Directions for this task ▸ Only lines containing the word "cmpLate" belong in the answer; copy each one from the records.

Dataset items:
════════════════════

-- ==== Sys2Proof/Machine/Time.lean ====
section
/-! DEFINITION. Machine/Time.lean: corrections, the servo, the trigger program (chapter 15) and the rows of the block. -/
namespace Sys2Proof.Machine

/-- Change of the block's state. -/
def State.modTime (s : State) (f : TimeSt → TimeSt) : State := { s with time := f s.time }

/-! ## Compare units (R341 to R344) -/

/-- A live field of unit `n`. -/
def State.cc (s : State) (n : Fin 7) (f : Nat → Field) : Nat := s.get ((f n).at (Reg.TIME_CCTL_LIVE n))

/-- The pins of the trigger program: TT0 to TT3 (codes 1 to 4), PPS_OUT (code 5). -/
def State.trigPin (s : State) (pin : Nat) : Bool := if pin = 5 then s.pins.ppsOut else s.pins.tt.getLsbD (pin - 1)

/-- The state with a trigger pin at a level. -/
def setTrigPin (pin : Nat) (v : Bool) (s : State) : State :=
  if pin = 5 then { s with pins := { s.pins with ppsOut := v } }
  else if 1 ≤ pin ∧ pin ≤ 4 then
    { s with pins := { s.pins with tt := if v then s.pins.tt ||| (1#4 <<< (pin - 1)) else s.pins.tt &&& ~~~(1#4 <<< (pin - 1)) } }
  else s

/-- The width of a PULSE in counts. -/
def State.pulseWidth (s : State) (n : Fin 7) : Nat :=
  let w := max 1 (s.cc n TIME_CCTL.PW)
  match s.cc n TIME_CCTL.PWU with
  | 0 => w
  | 1 => us w
  | _ => us (1000 * w)

/-- R341: the signed difference of network time and the target of unit `n`. -/
def State.cmpDiff (s : State) (n : Fin 7) : Int := ntDiff s.nt ((s.time.cmp[n]).target / 2 ^ 16 % 2 ^ 64)

/-- R341: unit `n` is due: armed, network time valid, the CORE clocks running, the target reached. -/
def State.cmpDue (s : State) (n : Fin 7) : Bool :=
  (s.time.cmp[n]).armed && s.time.valid && s.clocked && decide (0 ≤ s.cmpDiff n)

/-- A unit's state. -/
def setCmp (n : Fin 7) (c : CmpUnit) (s : State) : State :=
  (s.modTime (fun t => { t with cmp := t.cmp.set n c })).putB (TIME_CSTAT.ARMED n) c.armed

/-- R343, R344: the unit after a match: a one-shot disarms; a periodic one takes the first target of its grid later than
network time, and counts the targets passed over. -/
def cmpNext (n : Fin 7) (s : State) : State :=
  let c := s.time.cmp[n]
  if s.cc n TIME_CCTL.PERIODIC = 1 ∧ 0 < c.period then
    let behind : Nat := 2 ^ 16 * ((ntDiff s.nt (c.target / 2 ^ 16 % 2 ^ 64)).toNat) + 2 ^ 16 - 1 - c.target % 2 ^ 16
    let k := behind / c.period + 1
    let s := setCmp n { c with target := (c.target + k * c.period) % 2 ^ 80 } s
    s.put (TIME_CSTAT.SKIP n) (min 255 (s.get (TIME_CSTAT.SKIP n) + (k - 1)))
  else setCmp n { c with armed := false } s

/-- R342: the pin action of a match. -/
def cmpPin (n : Fin 7) (s : State) : State :=
  let pin := s.cc n TIME_CCTL.PIN
  if pin = 0 ∨ 5 < pin then s
  else match s.cc n TIME_CCTL.ACT with
    | 0 => setTrigPin pin true s
    | 1 => setTrigPin pin false s
    | 2 => setTrigPin pin (!(s.trigPin pin)) s
    | _ => (setTrigPin pin true s).modTime (fun t => { t with
        pulses := ⟨pin, s.now + s.pulseWidth n⟩ :: t.pulses.filter (fun p => p.pin ≠ pin) })

/-- R342, R379: a match of unit `n`, late or on time: flags, pin, mains scan (with TRIG = 0), timer synchronisation, event-matrix pulse. -/
def cmpMatch (n : Fin 7) (late : Bool) (s : State) : State :=
  let s := s.sat (TIME_CSTAT.FIRED n)
  let s := if late then (s.put (TIME_CSTAT.LATE n) 1).put TIME_IRQ.LATE 1 else s
  let s := if s.cc n TIME_CCTL.IRQ = 1 then s.setReg Reg.TIME_IRQ (s.reg Reg.TIME_IRQ ||| BitVec.ofNat 32 (2 ^ n.val)) else s
  let s := cmpPin n s
  let s := if s.cc n TIME_CCTL.MSU = 1 ∧ s.get MSU_CFG.TRIG = 0 then scanStart late s else s
  let s := if s.cc n TIME_CCTL.TMR = 1 then watchPins (tmSync (Fin.ofNat 8 (s.cc n TIME_CCTL.TMRSEL))) s else s
  evmPulse (0x30 + n.val) (cmpNext n s)

/-- R344: every unit that is due matches at once, flagged LATE: after a jump, a SET, a resume of the CORE clocks. -/
def cmpLate (s : State) : State := (List.finRange 7).foldl (fun s (n : Fin 7) => if s.cmpDue n then cmpMatch n true s else s) s

/-- R29, R341: the trigger program that has become live: units whose entry differs from `old` are armed as their EN says;
one whose time has passed fires late. -/
def cmpLive (old : State) (s : State) : State :=
  (List.finRange 7).foldl (fun s (n : Fin 7) =>
    let ws : List Nat := [Reg.TIME_CCTL_LIVE n, Reg.TIME_CTGT_LO_LIVE n, Reg.TIME_CTGT_HI_LIVE n, Reg.TIME_CPER_LO_LIVE n, Reg.TIME_CPER_HI_LIVE n]
    if ws.all (fun a => old.reg a == s.reg a) then s
    else
      let w (a : Nat) : Nat := (s.reg a).toNat
      let c : CmpUnit := { armed := s.cc n TIME_CCTL.EN == 1
                           target := 2 ^ 16 * (w (Reg.TIME_CTGT_LO_LIVE n) + 2 ^ 32 * (w (Reg.TIME_CTGT_HI_LIVE n)))
                           period := w (Reg.TIME_CPER_LO_LIVE n) + 2 ^ 32 * (w (Reg.TIME_CPER_HI_LIVE n)) }
      let s := setCmp n c s
      if s.cmpDue n then cmpMatch n true s else s) s

/-- R345: the check of a candidate trigger program: the first failure's code. -/
def timeCheck (s : State) : Option Nat :=
  let us_ := (List.finRange 7).filter (fun (n : Fin 7) => s.cc n TIME_CCTL.EN == 1)
  let pin (n : Fin 7) : Nat := s.cc n TIME_CCTL.PIN
  let per (n : Fin 7) : Nat := (s.reg (Reg.TIME_CPER_LO_LIVE n)).toNat + 2 ^ 32 * ((s.reg (Reg.TIME_CPER_HI_LIVE n)).toNat)
  if us_.any (fun n => decide (5 < pin n) || (s.cc n TIME_CCTL.ACT == 3 && pin n == 0)) then some 0x10
  else if us_.any (fun n => us_.any (fun m => decide (n.val < m.val) && pin n == pin m && pin n != 0)) then some 0x11
  else if us_.any (fun n => s.cc n TIME_CCTL.PERIODIC == 1 &&
      (decide (1000000 * per n < 2 ^ 48) || (s.cc n TIME_CCTL.ACT == 3 && decide (250000000 * per n ≤ 2 ^ 48 * s.pulseWidth n)))) then some 0x12
  else none

/-! ## Corrections (R332 to R334) -/

/-- R274: the MAC adds a change of network time to its schedule offset; the argument is in the unit of the base pair. -/
def addSched (d : Int) (s : State) : State :=
  if s.radioOn then s.putI MAC_SCHEDOFS.OFS (s.getI MAC_SCHEDOFS.OFS + countsOfNt d) else s

/-- SLEWMAX in ppm, 1 to 50. -/
def State.slewMax (s : State) : Int := max 1 (min 50 (s.get TIME_SRVLIM.SLEWMAX))

/-- R334: the slew remaining becomes `a`; SL follows its sign. -/
def setSlew (a : Int) (s : State) : State :=
  let s := s.rebase
  s.modTime (fun t => { t with slewA := a, sl := if 0 < a then s.slewMax else if a < 0 then -s.slewMax else 0 })

/-- A jump of network time by `d`, in the unit of the base pair, at the present count, with all that follows (R333, R344). -/
def applyJump (d : Int) (s : State) : State :=
  if d = 0 then s
  else
    let s := s.rebase
    cmpLate (trimSpoil (addSched d (s.modTime (fun t => { t with bnt := t.bnt + d }))))

/-- A firmware command or a servo update has been applied: HOLDOVER clears (R340). -/
def timeUpdated (s : State) : State := (s.put TIME_STAT.HOLDOVER 0).modTime (fun t => { t with updAt := s.now })

/-- A firmware command has been applied: the servo is no longer active, the takeover interval starts again (R338). -/
def timeCommanded (s : State) : State := timeUpdated ((s.put TIME_STAT.SERVO 0).modTime (fun t => { t with cmdAt := s.now }))

/-- R333: a jump is larger than JUMPMAX. -/
def State.jumpTooFar (s : State) (d : Int) : Bool := decide (2 ^ 32 * s.get TIME_JUMPMAX.MAX < 1000000000 * d.natAbs)

/-- RESULT codes of TIME_CMD. -/
def tmOk : Nat := 0
def tmRefused : Nat := 1
def tmInvalid : Nat := 2
def tmBadarg : Nat := 3

/-- A refusal for its size: counted and flagged (R333). -/
def jumpRefused (s : State) : State := (s.sat TIME_ERRCNT.JUMPREF).put TIME_IRQ.JUMPREF 1

/-- R332: a command with its operand (64 bits of TIME_CORR) and FORCE; the answer is its result. -/
def timeCommand (op : Nat) (force : Bool) (opnd : Nat) (s : State) : State × Nat :=
  let x := signedOf 64 opnd
  match op with
  | 0x1 =>
    let d := if s.time.valid then ntDiff opnd s.nt else 0
    if s.jumpTooFar d && !force then (jumpRefused s, tmRefused)
    else if s.time.valid then (timeCommanded (applyJump (d * ntQ) s), tmOk)
    else
      let s := s.rebase
      let s := s.modTime (fun t => { t with valid := true, bnt := (opnd : Int) * ntQ })
      (cmpLate (timeCommanded (trimSpoil s)), tmOk)
  | 0x2 =>
    if !s.time.valid then (s, tmInvalid)
    else if s.jumpTooFar x && !force then (jumpRefused s, tmRefused)
    else (timeCommanded (applyJump (x * ntQ) s), tmOk)
  | 0x3 =>
    if 2 ^ 32 < x.natAbs then (s, tmBadarg)
    else if !s.time.valid then (s, tmInvalid)
    else
      let s := setSlew (s.slewLeft + x * ntQ) (s.modTime (fun t => { t with slewMark := t.slewMark + x * ntQ }))
      (timeCommanded s, tmOk)
  | 0x4 =>
    let r := signedOf 32 opnd
    if 549755813 < r.natAbs then (s, tmBadarg)
    else if !s.time.valid then (s, tmInvalid)
    else (timeCommanded (s.rebase.putI TIME_ADJ.ADJ r), tmOk)
  | 0x5 =>
    let left := s.slewLeft
    let s := (setSlew 0 s).modTime (fun t => { t with valid := false, slewMark := t.slewMark - left })
    (timeCommanded (ticksFree s), tmOk)
  | 0x6 => (s.modTime (fun t => { t with accept := true }), tmOk)
  | _ => (s, tmBadarg)

/-- A write of TIME_CMD with OP ≠ 0: the operand stands in TIME_CORR, the result is shown (R332). -/
def timeCmd (op : Nat) (force : Bool) (s : State) : State :=
  if op = 0 then s
  else
    let o := (s.reg Reg.TIME_CORR_LO).toNat + 2 ^ 32 * ((s.reg Reg.TIME_CORR_HI).toNat)
    let r := timeCommand op force o s
    r.1.put TIME_CMD.RESULT r.2

/-! ## The servo (R336 to R340) -/

/-- A source's entry in a list of counts. -/
def lastOf (l : List (Nat × Nat)) (k : Nat) : Option Nat := (l.find? (fun e => e.1 = k)).map (·.2)
def setLast (l : List (Nat × Nat)) (k v : Nat) : List (Nat × Nat) := (k, v) :: l.filter (fun e => e.1 ≠ k)

/-- Seconds of counter time in counts. -/
abbrev secCounts (n : Nat) : Nat := 250000000 * n

/-- R337: the source selected: 0 none, 1 PPS_IN, 2 ring, 3 beacon. -/
def State.selSource (s : State) : Nat :=
  let ok (k : Nat) (en : Field) : Bool := s.on en &&
    ((lastOf s.time.measAt k).map (fun t => decide (s.now ≤ t + secCounts (max 1 (s.get TIME_SRVLIM.SRCLOSS))))).getD false
  if ok 0 TIME_SRVCFG.PPS then 1 else if ok 1 TIME_SRVCFG.RING then 2 else if ok 2 TIME_SRVCFG.BCN then 3 else 0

════════════════════

Finished task ▸
def cmpLate (s : State) : State := (List.finRange 7).foldl (fun s (n : Fin 7) => if s.cmpDue n then cmpMatch n true s else s) s
    cmpLate (trimSpoil (addSched d (s.modTime (fun t => { t with bnt := t.bnt + d }))))
      (cmpLate (timeCommanded (trimSpoil s)), tmOk)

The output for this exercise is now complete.